The task :: Only the lines of the data below from the one with "((∀ at_, s.welt.frozenAt" through the one with "t.rd Fld.WL_FLUSH_CNT_UNDER = (s.bump" are wanted. Repeat them exactly.

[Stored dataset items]
++++++++++
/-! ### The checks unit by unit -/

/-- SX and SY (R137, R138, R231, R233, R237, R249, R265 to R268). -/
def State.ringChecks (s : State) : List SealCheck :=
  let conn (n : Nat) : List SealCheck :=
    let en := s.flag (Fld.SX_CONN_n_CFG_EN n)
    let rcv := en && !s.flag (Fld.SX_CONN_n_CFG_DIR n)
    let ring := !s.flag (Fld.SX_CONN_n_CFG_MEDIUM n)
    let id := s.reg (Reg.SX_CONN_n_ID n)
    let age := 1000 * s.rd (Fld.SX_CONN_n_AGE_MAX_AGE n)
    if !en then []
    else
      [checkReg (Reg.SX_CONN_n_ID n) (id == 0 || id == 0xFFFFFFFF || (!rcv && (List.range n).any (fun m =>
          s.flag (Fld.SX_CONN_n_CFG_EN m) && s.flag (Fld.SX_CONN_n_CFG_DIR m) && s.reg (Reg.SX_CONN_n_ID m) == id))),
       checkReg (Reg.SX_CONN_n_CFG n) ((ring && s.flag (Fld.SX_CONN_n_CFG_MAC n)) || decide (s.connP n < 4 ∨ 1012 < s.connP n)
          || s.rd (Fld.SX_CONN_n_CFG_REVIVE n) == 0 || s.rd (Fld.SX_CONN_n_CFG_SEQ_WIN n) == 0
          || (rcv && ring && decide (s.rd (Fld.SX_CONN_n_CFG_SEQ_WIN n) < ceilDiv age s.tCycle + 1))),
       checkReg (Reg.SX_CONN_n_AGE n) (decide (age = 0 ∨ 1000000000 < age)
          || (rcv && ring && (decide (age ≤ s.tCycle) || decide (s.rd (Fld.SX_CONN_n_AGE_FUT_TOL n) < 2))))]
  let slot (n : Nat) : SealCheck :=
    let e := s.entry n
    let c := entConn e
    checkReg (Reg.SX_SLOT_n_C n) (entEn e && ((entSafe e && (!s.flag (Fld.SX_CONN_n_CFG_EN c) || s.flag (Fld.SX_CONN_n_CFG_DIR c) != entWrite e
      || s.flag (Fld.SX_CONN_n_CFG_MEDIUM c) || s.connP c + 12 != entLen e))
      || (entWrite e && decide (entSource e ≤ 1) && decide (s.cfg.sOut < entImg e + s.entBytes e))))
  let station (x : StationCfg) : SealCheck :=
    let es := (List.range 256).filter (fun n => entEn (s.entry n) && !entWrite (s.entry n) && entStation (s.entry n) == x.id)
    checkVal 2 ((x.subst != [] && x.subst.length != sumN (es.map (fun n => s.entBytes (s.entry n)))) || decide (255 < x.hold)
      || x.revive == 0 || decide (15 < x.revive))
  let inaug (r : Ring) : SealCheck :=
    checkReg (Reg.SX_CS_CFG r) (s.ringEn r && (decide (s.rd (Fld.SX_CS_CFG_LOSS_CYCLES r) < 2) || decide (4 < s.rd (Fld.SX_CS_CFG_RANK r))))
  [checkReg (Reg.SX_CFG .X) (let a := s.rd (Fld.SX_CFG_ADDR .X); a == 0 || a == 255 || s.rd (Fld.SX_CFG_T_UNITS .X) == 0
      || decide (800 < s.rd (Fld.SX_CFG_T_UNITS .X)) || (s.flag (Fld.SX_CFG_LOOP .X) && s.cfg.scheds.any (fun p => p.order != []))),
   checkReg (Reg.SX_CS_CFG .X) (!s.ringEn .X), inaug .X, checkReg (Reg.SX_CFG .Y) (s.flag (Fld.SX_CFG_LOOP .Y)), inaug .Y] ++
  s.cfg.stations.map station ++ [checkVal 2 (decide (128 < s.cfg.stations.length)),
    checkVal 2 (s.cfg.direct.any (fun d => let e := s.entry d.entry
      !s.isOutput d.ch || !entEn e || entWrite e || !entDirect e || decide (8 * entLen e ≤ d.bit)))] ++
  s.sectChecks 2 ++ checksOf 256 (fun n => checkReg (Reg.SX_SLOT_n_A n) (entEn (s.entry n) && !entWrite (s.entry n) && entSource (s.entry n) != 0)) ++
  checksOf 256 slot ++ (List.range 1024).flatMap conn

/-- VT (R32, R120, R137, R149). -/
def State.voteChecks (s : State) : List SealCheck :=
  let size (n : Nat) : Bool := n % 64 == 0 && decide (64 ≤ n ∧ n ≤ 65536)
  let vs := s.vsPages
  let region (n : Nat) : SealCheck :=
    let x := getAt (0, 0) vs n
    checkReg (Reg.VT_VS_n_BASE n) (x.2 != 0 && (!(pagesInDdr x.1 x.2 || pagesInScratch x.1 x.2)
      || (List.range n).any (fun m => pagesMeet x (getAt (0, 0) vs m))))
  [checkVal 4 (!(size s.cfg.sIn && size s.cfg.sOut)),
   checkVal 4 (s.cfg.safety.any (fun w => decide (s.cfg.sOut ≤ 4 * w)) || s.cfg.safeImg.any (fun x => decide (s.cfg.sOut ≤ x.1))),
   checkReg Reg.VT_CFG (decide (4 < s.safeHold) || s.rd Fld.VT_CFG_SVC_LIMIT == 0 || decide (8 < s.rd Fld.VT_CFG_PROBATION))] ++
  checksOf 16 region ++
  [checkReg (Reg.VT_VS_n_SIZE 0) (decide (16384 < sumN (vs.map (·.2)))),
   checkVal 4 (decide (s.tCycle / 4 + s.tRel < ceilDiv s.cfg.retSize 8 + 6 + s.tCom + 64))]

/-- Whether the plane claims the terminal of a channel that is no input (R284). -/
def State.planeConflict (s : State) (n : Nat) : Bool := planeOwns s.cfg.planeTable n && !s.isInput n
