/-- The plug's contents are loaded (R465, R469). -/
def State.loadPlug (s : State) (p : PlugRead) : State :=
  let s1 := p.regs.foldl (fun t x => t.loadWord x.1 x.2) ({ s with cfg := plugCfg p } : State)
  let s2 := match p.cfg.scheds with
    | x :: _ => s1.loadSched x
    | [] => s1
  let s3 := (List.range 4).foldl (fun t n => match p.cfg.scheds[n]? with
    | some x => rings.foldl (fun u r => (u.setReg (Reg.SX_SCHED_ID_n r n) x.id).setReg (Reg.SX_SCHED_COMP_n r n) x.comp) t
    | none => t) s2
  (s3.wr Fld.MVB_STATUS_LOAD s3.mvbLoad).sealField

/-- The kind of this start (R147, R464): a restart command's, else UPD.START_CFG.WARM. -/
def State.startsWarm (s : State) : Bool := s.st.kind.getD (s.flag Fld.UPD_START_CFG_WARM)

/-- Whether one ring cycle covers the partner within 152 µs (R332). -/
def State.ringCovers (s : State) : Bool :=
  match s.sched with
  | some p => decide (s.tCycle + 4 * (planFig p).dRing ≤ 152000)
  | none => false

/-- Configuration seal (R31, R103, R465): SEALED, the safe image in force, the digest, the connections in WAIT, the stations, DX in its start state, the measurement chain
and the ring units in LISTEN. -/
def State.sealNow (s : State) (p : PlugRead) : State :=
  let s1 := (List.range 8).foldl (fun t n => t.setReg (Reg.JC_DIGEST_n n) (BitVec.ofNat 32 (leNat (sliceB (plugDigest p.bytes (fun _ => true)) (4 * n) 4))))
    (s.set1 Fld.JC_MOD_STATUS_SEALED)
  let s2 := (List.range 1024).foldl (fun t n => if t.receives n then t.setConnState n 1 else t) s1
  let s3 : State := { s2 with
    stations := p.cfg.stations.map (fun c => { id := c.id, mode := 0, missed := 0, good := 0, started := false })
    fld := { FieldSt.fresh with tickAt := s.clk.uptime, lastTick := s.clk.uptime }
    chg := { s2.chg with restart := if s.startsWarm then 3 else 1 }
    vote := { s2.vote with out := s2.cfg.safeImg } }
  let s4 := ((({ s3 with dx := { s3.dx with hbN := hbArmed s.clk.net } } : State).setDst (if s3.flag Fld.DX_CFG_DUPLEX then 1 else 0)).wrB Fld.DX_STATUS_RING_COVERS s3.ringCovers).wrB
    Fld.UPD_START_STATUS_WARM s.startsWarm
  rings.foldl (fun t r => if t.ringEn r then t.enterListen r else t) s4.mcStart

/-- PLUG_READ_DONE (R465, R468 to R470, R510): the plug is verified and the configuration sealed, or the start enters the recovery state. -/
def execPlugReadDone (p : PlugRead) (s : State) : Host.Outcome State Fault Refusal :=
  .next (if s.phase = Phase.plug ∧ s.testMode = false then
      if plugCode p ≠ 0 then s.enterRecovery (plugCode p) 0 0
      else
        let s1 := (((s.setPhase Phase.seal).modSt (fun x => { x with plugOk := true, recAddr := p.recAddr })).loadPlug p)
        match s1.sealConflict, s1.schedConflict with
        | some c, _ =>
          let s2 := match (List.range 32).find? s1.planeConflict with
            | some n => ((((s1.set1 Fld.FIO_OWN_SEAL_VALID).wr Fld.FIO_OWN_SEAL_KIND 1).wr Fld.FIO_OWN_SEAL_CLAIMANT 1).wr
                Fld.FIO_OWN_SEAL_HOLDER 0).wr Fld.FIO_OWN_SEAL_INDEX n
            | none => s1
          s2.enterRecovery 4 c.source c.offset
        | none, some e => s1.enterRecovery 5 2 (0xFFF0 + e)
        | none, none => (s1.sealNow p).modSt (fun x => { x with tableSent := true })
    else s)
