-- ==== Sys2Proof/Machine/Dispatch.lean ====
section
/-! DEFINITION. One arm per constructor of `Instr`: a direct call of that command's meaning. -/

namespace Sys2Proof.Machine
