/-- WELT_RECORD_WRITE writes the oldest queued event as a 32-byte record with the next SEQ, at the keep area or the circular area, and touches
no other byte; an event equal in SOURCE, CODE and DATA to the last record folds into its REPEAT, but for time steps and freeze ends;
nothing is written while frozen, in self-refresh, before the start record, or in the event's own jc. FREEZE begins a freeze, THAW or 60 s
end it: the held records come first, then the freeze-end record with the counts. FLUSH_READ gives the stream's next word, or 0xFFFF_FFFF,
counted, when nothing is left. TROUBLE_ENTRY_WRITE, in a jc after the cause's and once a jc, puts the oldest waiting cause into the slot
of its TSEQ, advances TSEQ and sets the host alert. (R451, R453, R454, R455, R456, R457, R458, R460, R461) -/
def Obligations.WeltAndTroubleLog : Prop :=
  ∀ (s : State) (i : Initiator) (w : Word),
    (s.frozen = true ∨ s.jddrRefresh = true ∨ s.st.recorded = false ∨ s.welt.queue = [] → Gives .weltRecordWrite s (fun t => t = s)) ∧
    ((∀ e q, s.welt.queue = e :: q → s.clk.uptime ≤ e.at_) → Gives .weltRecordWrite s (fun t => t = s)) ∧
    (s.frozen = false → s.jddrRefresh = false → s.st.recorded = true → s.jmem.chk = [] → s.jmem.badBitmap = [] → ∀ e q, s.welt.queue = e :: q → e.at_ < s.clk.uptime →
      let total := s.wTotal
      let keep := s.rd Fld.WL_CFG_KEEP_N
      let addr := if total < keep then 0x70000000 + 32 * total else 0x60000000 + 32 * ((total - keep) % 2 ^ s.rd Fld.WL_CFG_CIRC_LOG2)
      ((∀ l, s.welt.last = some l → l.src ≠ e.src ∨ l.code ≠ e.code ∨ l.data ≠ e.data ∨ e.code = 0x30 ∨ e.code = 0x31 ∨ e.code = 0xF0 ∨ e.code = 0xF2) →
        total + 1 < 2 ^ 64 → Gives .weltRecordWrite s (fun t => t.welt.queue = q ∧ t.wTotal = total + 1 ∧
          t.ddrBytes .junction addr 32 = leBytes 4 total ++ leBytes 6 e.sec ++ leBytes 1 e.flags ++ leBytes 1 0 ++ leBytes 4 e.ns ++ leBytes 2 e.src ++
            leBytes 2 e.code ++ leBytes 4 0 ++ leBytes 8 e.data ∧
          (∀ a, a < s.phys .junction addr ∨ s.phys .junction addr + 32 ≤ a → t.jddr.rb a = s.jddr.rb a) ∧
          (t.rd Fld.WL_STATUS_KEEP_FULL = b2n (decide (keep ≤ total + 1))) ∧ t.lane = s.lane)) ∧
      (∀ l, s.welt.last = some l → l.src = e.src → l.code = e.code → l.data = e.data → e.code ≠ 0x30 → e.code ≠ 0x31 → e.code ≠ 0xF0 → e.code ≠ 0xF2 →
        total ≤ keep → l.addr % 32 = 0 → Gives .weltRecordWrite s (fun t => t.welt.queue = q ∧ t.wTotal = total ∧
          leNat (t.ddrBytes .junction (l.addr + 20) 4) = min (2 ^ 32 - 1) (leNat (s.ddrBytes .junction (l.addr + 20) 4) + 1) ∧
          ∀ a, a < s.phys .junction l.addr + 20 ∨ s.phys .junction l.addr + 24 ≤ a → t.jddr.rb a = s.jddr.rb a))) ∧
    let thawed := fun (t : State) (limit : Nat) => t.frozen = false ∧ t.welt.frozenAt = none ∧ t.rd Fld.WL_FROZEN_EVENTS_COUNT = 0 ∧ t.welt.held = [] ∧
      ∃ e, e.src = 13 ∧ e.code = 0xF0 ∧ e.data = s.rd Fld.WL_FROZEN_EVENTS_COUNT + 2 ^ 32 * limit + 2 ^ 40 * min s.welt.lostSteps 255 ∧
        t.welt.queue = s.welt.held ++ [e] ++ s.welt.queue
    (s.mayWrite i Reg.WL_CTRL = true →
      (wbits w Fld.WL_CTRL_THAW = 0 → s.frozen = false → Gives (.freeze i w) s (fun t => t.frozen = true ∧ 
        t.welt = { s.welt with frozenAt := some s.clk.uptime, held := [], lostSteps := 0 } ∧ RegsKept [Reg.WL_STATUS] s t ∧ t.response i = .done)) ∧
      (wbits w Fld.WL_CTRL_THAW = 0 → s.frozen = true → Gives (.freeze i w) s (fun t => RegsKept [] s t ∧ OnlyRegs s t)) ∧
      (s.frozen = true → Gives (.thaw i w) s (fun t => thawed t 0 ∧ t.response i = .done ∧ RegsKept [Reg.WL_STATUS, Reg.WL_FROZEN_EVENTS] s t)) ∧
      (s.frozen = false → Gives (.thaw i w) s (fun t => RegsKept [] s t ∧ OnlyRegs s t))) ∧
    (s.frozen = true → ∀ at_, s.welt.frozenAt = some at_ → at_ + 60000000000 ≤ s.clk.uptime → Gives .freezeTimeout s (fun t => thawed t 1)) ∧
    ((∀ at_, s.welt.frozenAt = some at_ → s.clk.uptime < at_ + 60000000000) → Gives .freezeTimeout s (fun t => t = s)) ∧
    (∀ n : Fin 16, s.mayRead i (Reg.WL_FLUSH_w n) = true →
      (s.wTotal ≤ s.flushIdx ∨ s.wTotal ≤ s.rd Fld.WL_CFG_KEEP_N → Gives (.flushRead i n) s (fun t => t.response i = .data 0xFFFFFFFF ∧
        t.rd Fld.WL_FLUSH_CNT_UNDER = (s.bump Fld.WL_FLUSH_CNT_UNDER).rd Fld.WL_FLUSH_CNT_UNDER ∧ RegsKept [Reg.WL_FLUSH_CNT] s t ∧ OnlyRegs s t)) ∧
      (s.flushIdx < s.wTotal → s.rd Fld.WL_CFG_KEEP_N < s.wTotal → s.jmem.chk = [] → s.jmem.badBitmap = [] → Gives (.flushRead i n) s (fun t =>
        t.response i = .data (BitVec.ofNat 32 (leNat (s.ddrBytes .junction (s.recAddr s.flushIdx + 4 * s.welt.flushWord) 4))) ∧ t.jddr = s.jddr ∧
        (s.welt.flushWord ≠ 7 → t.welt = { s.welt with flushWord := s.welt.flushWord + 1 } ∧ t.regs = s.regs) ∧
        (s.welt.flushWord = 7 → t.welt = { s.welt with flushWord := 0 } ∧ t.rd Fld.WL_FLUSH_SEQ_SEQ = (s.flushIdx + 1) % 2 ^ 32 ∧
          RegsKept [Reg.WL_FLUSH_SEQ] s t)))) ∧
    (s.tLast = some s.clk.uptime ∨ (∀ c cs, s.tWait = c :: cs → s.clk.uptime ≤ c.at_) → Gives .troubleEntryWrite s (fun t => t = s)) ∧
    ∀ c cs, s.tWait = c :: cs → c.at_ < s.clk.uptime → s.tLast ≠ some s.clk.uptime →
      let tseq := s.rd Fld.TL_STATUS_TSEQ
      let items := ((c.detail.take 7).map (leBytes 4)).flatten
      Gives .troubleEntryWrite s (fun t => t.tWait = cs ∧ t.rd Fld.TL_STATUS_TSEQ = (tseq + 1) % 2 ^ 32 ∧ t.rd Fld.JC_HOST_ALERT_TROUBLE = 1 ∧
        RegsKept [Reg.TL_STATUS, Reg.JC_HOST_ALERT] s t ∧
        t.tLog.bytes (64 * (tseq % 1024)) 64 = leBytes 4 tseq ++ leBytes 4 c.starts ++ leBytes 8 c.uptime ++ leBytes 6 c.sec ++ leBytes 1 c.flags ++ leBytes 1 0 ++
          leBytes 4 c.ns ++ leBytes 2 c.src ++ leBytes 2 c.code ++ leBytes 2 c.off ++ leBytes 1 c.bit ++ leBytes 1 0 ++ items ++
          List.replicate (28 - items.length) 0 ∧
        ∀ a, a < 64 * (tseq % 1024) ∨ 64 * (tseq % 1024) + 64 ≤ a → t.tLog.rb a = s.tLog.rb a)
++++++++++
Task answer ::
    ((∀ at_, s.welt.frozenAt = some at_ → s.clk.uptime < at_ + 60000000000) → Gives .freezeTimeout s (fun t => t = s)) ∧
    (∀ n : Fin 16, s.mayRead i (Reg.WL_FLUSH_w n) = true →
      (s.wTotal ≤ s.flushIdx ∨ s.wTotal ≤ s.rd Fld.WL_CFG_KEEP_N → Gives (.flushRead i n) s (fun t => t.response i = .data 0xFFFFFFFF ∧
        t.rd Fld.WL_FLUSH_CNT_UNDER = (s.bump Fld.WL_FLUSH_CNT_UNDER).rd Fld.WL_FLUSH_CNT_UNDER ∧ RegsKept [Reg.WL_FLUSH_CNT] s t ∧ OnlyRegs s t)) ∧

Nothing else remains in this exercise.